(Stored data entries)
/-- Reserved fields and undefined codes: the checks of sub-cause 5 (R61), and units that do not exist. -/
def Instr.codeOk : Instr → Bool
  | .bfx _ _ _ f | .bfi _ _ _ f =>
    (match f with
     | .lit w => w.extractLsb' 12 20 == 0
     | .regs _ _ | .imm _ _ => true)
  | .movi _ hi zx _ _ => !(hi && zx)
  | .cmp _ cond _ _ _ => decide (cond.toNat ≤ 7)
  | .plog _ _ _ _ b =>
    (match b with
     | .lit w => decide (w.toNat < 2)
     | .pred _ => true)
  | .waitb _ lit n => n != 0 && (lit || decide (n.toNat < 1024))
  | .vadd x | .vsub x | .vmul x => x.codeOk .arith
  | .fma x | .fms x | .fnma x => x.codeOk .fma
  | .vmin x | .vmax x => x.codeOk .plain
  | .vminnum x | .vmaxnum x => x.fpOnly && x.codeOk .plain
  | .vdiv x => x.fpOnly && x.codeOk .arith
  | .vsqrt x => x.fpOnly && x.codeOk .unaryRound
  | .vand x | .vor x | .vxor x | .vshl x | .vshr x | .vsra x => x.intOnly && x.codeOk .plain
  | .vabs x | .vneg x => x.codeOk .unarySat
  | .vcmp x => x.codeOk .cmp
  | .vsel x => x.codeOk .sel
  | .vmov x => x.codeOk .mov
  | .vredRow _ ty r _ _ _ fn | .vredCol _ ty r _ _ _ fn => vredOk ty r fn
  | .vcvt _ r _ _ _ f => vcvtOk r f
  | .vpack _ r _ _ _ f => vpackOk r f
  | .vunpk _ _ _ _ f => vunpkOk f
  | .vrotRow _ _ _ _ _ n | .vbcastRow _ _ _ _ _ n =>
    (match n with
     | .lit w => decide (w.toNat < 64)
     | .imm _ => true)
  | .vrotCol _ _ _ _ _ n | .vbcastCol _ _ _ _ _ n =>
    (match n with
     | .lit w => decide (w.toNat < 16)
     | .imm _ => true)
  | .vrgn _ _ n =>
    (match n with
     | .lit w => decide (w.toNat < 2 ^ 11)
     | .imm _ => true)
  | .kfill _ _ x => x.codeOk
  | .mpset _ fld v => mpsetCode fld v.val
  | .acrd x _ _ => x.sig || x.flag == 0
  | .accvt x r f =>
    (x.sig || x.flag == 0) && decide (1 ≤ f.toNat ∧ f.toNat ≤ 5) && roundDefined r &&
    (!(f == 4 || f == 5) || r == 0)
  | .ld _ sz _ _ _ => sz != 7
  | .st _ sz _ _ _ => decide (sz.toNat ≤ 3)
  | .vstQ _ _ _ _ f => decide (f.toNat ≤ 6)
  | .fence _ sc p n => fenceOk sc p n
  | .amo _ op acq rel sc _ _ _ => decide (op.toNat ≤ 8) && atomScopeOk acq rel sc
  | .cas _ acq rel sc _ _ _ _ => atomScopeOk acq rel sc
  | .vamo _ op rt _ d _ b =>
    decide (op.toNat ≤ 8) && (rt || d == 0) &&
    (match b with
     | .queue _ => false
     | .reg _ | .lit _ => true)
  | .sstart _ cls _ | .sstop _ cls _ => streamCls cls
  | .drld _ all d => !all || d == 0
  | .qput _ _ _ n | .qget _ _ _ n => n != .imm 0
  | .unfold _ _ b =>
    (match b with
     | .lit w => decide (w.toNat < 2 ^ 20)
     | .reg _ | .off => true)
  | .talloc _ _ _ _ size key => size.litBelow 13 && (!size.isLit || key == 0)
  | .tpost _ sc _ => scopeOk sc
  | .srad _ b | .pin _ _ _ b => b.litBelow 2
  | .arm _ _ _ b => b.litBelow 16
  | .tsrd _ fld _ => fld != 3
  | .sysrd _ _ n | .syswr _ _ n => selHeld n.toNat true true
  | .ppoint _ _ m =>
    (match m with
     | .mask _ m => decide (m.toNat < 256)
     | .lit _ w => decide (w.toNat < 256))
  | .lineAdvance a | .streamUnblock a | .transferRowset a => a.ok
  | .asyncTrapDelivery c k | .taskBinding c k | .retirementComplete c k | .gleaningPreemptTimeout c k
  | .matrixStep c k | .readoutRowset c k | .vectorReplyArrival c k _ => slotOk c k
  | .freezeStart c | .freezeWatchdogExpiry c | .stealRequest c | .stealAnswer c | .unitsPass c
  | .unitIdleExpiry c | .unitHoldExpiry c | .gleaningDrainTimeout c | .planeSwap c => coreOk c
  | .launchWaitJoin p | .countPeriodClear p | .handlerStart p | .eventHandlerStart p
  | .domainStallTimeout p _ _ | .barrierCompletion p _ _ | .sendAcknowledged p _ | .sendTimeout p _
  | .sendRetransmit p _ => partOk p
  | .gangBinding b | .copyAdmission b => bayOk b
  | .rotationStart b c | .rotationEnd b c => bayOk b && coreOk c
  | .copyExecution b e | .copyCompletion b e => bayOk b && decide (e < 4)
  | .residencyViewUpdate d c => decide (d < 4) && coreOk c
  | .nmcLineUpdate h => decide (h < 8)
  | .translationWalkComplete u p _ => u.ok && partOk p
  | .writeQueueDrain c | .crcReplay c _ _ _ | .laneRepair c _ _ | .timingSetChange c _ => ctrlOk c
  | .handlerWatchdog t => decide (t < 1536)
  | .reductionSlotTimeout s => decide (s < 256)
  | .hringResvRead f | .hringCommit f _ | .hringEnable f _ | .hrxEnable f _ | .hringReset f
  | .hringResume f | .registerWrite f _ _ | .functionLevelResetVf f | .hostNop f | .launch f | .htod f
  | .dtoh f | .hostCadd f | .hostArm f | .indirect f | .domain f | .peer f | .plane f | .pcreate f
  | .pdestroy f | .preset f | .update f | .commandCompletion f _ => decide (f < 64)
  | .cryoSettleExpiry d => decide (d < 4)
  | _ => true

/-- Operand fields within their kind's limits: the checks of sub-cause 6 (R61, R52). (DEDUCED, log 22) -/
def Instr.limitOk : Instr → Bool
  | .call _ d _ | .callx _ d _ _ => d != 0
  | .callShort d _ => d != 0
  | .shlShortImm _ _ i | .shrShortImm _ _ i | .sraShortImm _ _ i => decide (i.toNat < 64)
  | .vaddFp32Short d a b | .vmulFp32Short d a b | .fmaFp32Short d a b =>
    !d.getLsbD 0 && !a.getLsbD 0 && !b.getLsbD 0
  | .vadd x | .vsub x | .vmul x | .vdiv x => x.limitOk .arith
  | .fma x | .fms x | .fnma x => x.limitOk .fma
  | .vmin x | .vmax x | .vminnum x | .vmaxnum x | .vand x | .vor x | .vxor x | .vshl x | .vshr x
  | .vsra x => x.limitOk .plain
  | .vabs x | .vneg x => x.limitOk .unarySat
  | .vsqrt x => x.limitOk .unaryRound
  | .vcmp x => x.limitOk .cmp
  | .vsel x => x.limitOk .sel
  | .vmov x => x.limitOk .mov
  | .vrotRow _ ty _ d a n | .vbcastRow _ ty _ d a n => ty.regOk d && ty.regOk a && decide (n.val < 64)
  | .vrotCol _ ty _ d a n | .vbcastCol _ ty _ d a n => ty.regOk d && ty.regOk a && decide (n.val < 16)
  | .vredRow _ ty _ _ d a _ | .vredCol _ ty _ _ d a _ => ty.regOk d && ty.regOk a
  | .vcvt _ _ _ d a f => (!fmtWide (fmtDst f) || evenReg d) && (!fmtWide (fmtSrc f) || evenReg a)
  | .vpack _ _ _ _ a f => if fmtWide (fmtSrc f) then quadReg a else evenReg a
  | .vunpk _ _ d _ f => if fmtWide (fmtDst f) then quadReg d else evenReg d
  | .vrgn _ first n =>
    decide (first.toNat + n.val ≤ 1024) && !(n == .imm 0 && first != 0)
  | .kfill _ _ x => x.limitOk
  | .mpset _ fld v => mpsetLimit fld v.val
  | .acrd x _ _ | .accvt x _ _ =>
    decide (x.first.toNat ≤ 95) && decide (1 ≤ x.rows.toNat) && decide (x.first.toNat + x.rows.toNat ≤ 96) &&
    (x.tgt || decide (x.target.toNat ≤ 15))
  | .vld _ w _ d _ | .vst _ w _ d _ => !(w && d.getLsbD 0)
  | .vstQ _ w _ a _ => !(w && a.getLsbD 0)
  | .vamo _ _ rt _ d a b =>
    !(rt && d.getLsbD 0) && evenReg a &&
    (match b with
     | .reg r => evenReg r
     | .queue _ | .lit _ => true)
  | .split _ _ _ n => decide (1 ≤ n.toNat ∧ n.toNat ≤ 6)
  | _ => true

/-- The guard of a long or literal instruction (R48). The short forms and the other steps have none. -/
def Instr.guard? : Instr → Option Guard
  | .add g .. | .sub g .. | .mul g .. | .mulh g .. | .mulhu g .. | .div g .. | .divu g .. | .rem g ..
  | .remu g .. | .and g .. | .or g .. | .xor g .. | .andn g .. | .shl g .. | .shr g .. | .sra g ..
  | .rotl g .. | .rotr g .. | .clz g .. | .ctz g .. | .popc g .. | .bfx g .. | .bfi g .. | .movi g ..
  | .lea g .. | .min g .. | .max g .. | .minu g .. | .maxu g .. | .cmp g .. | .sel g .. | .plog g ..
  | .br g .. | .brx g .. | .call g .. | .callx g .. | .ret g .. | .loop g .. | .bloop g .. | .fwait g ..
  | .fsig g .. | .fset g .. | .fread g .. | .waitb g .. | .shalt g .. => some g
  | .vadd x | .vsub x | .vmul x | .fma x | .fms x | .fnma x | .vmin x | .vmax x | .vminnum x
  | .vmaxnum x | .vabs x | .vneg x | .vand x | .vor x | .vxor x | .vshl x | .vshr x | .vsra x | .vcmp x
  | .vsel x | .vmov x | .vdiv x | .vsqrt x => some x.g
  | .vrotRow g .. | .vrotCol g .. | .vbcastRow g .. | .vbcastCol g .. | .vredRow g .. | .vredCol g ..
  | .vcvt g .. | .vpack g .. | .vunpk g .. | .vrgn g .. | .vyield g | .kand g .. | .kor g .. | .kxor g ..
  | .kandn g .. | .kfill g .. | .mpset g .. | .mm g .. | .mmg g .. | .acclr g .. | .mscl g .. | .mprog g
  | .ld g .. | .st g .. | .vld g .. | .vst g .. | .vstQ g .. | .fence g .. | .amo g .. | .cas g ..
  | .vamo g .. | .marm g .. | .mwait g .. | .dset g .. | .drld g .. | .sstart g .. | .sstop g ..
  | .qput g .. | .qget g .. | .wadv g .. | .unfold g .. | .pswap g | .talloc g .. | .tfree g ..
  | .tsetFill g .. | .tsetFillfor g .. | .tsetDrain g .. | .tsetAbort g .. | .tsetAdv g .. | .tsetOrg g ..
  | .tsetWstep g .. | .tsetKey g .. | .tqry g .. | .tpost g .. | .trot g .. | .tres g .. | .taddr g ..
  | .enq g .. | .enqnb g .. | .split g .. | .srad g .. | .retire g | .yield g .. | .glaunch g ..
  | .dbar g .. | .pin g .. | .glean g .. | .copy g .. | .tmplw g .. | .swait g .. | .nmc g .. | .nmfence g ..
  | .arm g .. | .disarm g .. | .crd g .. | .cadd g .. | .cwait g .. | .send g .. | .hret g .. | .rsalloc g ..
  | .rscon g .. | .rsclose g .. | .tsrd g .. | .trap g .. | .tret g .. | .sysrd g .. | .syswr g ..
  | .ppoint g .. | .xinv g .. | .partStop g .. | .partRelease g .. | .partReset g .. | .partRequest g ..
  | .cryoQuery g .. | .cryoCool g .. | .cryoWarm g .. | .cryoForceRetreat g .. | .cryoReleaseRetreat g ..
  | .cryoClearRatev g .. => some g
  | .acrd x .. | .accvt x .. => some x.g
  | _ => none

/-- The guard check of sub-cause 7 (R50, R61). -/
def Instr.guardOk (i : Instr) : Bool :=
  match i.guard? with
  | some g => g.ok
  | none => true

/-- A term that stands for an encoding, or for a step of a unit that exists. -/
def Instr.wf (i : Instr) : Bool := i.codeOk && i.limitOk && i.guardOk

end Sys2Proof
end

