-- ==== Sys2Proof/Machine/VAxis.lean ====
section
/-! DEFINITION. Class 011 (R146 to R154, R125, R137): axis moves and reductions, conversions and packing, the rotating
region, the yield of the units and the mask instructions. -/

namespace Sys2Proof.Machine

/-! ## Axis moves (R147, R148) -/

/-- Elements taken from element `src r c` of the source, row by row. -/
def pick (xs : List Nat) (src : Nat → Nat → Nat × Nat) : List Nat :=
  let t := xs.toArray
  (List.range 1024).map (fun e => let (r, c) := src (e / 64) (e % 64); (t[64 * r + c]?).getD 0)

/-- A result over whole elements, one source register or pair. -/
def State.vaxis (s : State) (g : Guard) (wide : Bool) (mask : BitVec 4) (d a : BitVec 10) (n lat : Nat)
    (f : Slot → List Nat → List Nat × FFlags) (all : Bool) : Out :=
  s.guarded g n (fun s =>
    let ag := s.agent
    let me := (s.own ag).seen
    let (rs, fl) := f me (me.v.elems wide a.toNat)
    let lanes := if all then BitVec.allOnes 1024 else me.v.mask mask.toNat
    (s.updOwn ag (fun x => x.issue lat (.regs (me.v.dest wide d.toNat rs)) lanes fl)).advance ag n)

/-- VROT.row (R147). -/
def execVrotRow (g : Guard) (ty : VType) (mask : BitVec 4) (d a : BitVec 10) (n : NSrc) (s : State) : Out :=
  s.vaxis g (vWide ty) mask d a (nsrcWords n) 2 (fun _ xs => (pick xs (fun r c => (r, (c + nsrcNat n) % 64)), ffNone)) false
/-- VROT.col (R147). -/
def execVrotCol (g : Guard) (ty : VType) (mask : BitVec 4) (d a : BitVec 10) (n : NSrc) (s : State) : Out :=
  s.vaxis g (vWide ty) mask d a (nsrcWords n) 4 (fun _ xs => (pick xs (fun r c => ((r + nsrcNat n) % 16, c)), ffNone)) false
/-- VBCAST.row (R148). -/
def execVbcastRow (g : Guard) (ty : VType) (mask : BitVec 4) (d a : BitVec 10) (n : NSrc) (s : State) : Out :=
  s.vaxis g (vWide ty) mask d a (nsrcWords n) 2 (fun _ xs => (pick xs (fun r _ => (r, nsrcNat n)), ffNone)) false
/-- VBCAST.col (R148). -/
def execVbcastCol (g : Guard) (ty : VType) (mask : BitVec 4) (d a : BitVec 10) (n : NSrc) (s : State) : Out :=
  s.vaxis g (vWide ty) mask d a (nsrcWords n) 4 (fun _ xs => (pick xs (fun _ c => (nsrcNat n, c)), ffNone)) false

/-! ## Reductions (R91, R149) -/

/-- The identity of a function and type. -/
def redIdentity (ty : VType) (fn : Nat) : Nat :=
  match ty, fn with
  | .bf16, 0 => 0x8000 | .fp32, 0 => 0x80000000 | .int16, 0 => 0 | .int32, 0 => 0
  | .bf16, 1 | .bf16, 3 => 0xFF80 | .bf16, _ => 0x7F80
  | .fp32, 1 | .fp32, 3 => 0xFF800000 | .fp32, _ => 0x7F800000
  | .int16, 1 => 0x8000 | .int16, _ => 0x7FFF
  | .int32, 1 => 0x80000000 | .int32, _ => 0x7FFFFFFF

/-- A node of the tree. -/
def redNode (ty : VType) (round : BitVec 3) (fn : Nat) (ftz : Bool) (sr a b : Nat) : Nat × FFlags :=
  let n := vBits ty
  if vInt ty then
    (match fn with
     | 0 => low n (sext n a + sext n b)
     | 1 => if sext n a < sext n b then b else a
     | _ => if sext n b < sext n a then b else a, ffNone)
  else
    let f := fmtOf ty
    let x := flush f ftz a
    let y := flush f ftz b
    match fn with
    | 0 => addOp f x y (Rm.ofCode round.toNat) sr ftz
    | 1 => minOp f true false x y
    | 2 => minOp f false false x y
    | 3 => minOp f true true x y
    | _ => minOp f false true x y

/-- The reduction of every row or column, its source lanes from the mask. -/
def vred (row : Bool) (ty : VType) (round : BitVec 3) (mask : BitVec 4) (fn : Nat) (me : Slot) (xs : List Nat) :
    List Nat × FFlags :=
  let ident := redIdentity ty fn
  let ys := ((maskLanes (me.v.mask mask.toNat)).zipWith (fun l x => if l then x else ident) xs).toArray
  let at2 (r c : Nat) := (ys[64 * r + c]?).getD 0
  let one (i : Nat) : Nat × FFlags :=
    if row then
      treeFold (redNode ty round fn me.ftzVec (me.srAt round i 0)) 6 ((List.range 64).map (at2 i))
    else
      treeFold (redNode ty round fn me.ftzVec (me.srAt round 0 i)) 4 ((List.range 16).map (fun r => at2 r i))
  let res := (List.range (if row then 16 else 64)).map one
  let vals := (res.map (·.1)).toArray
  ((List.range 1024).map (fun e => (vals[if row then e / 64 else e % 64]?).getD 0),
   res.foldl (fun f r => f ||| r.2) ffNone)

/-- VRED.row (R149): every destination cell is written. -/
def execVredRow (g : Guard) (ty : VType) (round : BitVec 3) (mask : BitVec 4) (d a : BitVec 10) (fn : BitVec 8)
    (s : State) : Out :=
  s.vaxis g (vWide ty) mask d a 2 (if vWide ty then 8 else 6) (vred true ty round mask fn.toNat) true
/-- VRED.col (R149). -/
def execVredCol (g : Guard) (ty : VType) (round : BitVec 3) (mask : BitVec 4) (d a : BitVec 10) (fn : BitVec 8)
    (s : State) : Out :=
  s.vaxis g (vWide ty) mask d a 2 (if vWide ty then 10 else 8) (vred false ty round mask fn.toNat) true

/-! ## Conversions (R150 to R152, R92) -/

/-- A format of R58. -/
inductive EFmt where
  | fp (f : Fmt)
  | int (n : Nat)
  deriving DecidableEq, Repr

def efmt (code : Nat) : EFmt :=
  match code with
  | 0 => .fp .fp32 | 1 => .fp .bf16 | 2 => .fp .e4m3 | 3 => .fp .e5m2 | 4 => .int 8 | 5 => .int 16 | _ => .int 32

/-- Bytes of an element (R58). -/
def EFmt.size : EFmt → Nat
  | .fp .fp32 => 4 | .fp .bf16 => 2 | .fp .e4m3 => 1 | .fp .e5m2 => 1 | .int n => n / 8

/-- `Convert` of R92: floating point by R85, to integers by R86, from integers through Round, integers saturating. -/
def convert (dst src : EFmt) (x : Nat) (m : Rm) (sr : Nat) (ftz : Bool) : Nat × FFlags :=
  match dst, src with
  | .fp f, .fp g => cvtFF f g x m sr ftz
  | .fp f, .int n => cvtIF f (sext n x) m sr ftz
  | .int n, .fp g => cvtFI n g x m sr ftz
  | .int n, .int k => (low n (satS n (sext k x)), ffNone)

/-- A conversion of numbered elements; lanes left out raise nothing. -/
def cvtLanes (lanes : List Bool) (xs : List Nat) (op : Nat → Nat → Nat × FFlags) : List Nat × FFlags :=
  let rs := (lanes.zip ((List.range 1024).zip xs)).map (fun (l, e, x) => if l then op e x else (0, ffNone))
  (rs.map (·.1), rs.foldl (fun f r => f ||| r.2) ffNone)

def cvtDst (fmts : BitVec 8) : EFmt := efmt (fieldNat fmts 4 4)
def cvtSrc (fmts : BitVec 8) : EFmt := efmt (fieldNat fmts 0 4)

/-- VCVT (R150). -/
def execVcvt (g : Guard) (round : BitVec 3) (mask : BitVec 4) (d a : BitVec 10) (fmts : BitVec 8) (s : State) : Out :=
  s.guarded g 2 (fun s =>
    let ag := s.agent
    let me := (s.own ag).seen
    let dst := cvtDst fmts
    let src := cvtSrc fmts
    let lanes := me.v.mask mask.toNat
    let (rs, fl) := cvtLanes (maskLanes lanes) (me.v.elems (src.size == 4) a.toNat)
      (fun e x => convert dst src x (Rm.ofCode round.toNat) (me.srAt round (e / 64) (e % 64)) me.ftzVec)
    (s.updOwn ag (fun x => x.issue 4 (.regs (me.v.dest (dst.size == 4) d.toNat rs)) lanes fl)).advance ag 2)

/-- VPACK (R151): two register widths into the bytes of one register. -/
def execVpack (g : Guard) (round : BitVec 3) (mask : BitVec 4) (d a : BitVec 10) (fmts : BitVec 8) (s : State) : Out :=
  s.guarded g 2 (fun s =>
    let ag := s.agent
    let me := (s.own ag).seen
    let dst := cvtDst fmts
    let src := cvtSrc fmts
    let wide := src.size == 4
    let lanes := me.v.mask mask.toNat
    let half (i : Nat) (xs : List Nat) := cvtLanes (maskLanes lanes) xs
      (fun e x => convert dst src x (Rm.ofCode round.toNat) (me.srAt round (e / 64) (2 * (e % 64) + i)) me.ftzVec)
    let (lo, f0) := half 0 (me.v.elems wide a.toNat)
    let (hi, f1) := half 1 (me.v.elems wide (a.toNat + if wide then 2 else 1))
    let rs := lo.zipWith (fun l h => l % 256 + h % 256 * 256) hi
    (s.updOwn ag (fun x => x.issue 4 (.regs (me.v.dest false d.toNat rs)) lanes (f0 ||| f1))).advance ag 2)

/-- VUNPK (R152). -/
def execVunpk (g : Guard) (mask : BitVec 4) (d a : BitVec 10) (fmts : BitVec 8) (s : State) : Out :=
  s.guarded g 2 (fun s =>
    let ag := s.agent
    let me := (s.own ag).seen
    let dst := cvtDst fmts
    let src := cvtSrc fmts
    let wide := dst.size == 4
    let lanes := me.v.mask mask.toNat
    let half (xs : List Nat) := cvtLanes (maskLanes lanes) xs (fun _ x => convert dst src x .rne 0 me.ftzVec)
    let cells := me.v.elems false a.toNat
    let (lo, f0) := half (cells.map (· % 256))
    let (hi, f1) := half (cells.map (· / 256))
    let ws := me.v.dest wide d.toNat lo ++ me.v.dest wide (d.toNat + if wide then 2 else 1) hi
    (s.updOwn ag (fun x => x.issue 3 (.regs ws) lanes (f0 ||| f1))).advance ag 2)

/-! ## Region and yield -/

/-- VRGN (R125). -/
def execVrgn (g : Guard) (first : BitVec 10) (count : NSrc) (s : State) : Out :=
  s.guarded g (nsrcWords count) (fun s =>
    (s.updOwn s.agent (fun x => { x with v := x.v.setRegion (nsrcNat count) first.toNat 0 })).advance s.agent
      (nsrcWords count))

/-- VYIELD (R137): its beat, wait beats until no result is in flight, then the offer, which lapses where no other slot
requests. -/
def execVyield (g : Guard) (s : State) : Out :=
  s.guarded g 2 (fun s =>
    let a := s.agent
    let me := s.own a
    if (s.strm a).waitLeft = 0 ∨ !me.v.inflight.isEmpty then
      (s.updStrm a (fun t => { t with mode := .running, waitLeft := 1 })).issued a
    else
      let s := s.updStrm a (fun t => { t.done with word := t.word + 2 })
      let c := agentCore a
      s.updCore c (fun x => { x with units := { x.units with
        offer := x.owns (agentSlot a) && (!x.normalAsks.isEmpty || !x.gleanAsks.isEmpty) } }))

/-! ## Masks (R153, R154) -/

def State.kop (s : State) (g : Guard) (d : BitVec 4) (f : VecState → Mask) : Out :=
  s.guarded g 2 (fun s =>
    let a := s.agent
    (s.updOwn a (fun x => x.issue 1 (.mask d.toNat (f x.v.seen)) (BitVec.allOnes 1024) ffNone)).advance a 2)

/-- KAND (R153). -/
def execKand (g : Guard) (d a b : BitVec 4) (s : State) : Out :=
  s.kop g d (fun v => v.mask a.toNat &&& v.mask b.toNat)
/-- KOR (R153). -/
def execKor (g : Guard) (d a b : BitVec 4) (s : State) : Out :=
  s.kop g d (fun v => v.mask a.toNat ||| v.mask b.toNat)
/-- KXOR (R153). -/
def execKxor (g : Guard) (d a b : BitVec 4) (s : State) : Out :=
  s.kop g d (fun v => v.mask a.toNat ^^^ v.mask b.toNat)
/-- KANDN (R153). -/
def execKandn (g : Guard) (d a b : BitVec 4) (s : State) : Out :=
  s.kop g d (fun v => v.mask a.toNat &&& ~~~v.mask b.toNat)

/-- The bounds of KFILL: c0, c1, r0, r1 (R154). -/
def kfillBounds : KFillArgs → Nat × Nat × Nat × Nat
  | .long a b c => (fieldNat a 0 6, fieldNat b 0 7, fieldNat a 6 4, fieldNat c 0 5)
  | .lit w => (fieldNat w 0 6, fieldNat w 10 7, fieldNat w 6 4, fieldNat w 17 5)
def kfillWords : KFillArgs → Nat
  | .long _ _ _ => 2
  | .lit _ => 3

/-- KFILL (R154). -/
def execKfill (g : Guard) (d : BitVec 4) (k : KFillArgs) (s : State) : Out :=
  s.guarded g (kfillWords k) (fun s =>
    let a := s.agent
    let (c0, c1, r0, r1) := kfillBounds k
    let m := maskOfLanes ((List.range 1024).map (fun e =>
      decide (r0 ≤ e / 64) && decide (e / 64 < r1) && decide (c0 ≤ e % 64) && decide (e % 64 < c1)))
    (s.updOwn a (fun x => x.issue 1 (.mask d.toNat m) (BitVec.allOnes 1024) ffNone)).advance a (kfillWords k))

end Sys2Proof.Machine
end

EXERCISE DIRECTIONS
Set down precisely the lines above between the line holding "let at2 (r c" and the line holding "((List.range 1024).map (fun e => (vals[if", inclusive, and nothing beyond them.

RESPONSE
  let at2 (r c : Nat) := (ys[64 * r + c]?).getD 0
  let one (i : Nat) : Nat × FFlags :=
    if row then
      treeFold (redNode ty round fn me.ftzVec (me.srAt round i 0)) 6 ((List.range 64).map (at2 i))
    else
      treeFold (redNode ty round fn me.ftzVec (me.srAt round 0 i)) 4 ((List.range 16).map (fun r => at2 r i))
  let res := (List.range (if row then 16 else 64)).map one
  let vals := (res.map (·.1)).toArray
  ((List.range 1024).map (fun e => (vals[if row then e / 64 else e % 64]?).getD 0),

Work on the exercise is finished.